WORK ITEM »
Find the word "takeBufselWrite" in the listing. Copy out each line where it occurs.
☆ ☆ ☆ ☆ ☆ ☆ ☆
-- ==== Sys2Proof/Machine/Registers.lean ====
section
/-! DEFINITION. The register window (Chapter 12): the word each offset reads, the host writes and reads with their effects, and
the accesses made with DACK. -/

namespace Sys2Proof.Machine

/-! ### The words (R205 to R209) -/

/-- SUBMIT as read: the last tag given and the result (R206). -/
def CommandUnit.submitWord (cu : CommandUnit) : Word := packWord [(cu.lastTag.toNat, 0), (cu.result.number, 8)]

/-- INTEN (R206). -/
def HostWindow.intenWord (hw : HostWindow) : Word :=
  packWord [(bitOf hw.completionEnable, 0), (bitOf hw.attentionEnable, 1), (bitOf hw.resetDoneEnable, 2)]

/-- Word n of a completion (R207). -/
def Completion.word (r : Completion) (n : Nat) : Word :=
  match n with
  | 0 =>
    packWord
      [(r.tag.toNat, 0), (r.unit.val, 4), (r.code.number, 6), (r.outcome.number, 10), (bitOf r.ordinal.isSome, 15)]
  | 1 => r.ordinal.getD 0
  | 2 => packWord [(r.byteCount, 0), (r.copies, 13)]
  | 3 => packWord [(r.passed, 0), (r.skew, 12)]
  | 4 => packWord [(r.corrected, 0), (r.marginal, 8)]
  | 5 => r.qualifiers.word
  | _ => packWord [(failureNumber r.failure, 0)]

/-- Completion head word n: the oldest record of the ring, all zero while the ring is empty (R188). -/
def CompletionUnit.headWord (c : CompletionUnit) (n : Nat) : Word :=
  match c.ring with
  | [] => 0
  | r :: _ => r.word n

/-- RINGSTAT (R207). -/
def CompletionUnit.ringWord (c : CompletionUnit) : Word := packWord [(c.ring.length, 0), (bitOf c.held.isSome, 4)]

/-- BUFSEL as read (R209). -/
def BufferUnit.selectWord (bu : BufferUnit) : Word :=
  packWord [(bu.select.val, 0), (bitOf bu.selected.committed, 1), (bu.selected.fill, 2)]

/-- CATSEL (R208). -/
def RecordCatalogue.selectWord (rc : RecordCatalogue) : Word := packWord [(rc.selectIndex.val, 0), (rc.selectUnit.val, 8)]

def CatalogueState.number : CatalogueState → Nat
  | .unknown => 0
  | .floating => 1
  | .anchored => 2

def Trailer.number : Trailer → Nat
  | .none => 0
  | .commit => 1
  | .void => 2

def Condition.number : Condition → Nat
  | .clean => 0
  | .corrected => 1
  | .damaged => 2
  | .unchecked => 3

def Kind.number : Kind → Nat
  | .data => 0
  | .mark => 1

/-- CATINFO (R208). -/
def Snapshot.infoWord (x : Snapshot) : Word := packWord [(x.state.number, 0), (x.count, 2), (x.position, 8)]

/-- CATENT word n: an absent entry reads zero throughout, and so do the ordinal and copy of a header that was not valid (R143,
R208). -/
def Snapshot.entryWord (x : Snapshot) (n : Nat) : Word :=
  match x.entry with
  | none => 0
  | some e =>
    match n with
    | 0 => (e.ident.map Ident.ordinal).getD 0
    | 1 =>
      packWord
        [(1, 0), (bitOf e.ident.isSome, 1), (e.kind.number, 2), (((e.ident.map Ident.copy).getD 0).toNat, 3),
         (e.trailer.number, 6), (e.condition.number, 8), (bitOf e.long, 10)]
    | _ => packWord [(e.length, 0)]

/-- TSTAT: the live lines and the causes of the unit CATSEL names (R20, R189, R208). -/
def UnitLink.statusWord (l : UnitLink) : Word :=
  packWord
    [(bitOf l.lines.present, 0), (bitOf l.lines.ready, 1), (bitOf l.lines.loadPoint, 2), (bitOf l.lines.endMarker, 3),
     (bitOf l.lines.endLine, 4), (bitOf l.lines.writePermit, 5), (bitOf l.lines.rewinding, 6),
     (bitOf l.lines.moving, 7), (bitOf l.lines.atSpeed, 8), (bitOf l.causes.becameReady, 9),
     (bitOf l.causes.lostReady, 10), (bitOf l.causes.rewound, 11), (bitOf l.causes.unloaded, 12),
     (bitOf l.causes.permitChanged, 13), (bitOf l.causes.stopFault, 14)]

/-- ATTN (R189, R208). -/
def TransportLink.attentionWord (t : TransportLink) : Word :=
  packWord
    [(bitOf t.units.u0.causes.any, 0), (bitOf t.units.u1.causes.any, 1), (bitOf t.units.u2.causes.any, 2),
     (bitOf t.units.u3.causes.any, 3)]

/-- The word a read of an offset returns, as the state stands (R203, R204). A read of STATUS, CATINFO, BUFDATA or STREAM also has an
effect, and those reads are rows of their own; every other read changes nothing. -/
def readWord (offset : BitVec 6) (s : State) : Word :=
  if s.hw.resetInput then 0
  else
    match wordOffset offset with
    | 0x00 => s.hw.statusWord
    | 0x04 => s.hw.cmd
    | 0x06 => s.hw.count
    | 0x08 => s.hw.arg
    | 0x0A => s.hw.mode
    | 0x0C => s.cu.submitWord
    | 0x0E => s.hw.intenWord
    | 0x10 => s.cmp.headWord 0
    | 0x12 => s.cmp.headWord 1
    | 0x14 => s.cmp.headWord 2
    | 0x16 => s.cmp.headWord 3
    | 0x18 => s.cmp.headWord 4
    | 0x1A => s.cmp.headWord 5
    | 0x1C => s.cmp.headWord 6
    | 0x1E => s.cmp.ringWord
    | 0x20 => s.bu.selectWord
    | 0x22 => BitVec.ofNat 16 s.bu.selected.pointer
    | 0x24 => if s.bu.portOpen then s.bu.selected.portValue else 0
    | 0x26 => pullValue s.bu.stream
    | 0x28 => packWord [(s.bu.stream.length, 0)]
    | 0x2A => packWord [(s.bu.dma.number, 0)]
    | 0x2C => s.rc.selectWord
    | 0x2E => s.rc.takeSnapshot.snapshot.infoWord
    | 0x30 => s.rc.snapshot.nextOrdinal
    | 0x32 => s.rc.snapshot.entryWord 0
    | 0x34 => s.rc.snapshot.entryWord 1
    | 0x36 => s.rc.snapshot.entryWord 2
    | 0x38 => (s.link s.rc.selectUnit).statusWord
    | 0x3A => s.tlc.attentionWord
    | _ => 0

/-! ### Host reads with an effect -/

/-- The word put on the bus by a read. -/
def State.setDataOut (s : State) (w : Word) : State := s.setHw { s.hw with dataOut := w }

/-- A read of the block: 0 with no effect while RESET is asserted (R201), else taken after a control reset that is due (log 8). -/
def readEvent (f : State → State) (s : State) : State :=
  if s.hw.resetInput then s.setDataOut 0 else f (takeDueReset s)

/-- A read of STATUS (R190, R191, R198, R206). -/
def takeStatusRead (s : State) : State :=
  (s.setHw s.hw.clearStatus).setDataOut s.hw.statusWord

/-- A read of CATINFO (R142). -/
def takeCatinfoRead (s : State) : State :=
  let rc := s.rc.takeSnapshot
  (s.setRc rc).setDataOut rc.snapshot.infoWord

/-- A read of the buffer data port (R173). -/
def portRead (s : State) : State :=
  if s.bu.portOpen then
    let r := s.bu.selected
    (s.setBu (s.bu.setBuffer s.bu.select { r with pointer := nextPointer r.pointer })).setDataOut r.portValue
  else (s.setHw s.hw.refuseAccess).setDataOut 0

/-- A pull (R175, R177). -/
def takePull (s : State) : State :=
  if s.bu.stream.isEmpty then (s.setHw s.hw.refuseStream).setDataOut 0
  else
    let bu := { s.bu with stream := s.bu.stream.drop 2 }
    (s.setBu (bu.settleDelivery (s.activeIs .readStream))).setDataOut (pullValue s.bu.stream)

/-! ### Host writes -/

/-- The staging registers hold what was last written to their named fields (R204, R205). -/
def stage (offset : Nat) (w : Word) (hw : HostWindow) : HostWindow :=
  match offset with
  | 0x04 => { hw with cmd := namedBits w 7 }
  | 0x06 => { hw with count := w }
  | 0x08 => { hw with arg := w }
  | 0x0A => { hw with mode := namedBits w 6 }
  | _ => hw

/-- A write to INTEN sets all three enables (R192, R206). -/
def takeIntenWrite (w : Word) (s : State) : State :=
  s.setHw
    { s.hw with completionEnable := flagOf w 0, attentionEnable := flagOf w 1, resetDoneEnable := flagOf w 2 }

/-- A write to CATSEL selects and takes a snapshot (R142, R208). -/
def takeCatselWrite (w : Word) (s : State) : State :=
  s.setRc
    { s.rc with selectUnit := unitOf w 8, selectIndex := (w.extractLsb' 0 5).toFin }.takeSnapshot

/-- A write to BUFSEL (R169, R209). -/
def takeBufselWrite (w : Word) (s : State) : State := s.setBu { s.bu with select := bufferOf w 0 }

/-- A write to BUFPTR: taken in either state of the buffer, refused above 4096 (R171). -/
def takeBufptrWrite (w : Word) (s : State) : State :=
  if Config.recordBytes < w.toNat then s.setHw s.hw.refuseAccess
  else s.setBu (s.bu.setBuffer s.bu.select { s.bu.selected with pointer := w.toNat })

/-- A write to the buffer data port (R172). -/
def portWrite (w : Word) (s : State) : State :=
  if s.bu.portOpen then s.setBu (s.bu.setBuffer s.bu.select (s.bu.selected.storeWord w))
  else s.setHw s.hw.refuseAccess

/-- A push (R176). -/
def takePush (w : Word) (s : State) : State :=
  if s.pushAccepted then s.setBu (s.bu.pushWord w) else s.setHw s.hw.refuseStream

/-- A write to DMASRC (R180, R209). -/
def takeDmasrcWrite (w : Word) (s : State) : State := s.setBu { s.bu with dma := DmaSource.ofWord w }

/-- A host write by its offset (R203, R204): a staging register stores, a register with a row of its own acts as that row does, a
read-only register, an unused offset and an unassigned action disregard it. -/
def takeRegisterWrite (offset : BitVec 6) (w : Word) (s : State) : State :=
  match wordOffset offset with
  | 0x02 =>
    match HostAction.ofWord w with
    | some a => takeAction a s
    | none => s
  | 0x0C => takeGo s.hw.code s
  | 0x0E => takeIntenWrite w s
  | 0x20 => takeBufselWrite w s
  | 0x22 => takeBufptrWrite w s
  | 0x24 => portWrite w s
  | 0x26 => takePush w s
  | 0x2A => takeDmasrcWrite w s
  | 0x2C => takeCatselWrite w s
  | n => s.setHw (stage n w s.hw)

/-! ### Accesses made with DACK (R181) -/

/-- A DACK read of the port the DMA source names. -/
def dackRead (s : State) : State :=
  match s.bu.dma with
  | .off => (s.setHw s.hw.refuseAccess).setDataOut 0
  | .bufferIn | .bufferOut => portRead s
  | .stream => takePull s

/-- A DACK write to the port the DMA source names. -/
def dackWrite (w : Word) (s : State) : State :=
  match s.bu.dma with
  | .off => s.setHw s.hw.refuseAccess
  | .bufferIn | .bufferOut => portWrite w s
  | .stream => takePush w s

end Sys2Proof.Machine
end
☆ ☆ ☆ ☆ ☆ ☆ ☆
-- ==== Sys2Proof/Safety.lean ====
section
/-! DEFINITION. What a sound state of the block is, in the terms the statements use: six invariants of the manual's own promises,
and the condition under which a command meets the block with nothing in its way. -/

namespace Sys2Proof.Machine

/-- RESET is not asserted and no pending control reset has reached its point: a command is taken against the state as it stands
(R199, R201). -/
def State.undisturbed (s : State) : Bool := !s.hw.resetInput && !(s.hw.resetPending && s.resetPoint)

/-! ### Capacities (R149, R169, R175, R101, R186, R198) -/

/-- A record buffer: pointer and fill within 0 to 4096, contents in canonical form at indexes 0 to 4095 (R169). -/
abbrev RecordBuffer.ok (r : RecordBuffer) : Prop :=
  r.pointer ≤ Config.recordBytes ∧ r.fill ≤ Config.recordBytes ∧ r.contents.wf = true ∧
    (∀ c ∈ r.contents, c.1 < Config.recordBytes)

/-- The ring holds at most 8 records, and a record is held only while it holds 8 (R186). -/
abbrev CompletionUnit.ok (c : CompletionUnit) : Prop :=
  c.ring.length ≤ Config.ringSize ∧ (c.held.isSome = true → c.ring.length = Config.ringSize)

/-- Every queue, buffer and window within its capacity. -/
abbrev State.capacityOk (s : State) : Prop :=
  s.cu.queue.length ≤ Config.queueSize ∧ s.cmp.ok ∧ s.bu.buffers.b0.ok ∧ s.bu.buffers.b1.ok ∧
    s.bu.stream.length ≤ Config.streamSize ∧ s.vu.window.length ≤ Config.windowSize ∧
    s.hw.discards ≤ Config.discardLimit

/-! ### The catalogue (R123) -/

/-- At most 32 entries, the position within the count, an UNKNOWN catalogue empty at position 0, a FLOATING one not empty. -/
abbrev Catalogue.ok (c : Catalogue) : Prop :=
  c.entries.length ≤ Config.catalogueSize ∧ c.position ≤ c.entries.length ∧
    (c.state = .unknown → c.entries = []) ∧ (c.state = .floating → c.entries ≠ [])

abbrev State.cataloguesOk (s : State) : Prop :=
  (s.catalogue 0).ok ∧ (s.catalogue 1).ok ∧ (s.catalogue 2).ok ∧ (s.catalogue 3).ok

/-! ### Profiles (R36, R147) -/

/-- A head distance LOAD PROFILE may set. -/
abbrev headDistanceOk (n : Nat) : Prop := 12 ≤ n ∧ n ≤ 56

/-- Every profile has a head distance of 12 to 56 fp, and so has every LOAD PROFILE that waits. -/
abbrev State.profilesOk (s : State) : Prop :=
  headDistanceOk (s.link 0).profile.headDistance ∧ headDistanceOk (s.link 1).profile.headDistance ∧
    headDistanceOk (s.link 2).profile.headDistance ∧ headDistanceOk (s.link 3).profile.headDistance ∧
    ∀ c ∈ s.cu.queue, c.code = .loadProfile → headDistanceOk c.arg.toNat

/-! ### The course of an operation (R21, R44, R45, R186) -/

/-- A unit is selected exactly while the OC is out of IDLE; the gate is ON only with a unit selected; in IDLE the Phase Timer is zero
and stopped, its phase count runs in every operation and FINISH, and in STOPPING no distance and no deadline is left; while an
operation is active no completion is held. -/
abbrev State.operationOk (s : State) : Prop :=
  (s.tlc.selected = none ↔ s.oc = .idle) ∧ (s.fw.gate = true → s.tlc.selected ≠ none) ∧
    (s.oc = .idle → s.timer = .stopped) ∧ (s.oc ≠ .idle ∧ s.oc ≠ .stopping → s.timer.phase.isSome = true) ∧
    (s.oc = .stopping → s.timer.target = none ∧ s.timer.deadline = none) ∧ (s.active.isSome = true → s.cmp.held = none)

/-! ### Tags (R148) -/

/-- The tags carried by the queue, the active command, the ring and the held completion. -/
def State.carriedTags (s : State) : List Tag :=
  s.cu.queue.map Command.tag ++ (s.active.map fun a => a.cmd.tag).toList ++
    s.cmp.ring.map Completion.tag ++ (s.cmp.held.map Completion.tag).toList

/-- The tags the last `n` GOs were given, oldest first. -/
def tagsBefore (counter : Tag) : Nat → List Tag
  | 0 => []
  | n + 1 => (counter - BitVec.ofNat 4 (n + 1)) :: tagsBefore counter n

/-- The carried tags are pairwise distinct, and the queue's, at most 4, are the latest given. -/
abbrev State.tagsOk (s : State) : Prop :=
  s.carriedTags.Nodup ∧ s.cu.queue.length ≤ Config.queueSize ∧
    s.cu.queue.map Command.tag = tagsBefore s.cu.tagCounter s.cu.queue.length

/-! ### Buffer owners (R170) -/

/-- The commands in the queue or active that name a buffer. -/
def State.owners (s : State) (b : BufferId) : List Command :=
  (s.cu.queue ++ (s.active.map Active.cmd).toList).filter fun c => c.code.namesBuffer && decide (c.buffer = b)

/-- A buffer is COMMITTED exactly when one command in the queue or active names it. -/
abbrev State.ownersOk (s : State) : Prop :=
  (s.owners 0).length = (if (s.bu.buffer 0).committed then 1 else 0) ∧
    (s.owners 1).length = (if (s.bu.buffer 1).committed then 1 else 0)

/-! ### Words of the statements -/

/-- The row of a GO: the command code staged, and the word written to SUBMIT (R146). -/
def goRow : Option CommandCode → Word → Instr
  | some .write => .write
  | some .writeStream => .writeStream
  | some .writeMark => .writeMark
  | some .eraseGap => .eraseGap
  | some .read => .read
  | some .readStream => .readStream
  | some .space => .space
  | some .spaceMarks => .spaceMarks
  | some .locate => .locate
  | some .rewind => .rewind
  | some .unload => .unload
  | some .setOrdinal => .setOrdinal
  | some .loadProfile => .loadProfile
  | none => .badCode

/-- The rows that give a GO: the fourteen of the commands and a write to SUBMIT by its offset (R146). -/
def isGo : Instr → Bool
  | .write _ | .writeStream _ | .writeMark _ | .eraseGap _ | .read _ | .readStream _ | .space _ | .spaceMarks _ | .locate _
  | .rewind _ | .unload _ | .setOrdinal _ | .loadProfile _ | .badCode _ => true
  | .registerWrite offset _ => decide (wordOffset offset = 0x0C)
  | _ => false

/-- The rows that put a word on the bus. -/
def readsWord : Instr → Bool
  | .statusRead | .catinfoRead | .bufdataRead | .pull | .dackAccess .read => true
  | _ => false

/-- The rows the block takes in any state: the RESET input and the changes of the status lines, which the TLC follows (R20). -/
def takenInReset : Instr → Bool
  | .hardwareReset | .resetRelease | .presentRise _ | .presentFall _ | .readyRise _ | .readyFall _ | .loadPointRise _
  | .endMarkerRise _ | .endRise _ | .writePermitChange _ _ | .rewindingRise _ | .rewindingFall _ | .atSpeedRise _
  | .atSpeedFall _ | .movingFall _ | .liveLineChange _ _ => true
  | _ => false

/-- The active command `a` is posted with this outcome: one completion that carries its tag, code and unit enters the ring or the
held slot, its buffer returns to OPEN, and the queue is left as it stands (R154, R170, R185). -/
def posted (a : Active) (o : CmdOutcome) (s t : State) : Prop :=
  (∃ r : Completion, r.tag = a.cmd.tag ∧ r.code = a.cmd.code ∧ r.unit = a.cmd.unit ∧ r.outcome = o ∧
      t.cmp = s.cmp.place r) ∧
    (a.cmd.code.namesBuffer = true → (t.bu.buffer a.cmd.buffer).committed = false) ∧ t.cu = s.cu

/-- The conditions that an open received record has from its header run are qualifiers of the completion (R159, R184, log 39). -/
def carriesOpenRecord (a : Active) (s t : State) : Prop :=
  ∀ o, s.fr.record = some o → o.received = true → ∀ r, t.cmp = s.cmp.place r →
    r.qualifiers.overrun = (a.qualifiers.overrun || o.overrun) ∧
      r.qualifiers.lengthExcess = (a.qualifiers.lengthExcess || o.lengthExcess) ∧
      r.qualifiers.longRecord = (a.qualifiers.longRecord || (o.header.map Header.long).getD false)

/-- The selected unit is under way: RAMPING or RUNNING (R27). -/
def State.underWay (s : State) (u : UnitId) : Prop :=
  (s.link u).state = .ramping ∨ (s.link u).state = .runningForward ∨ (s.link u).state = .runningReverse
☆ ☆ ☆ ☆ ☆ ☆ ☆
TASK SOLUTION »
def takeBufselWrite (w : Word) (s : State) : State := s.setBu { s.bu with select := bufferOf w 0 }
  | 0x20 => takeBufselWrite w s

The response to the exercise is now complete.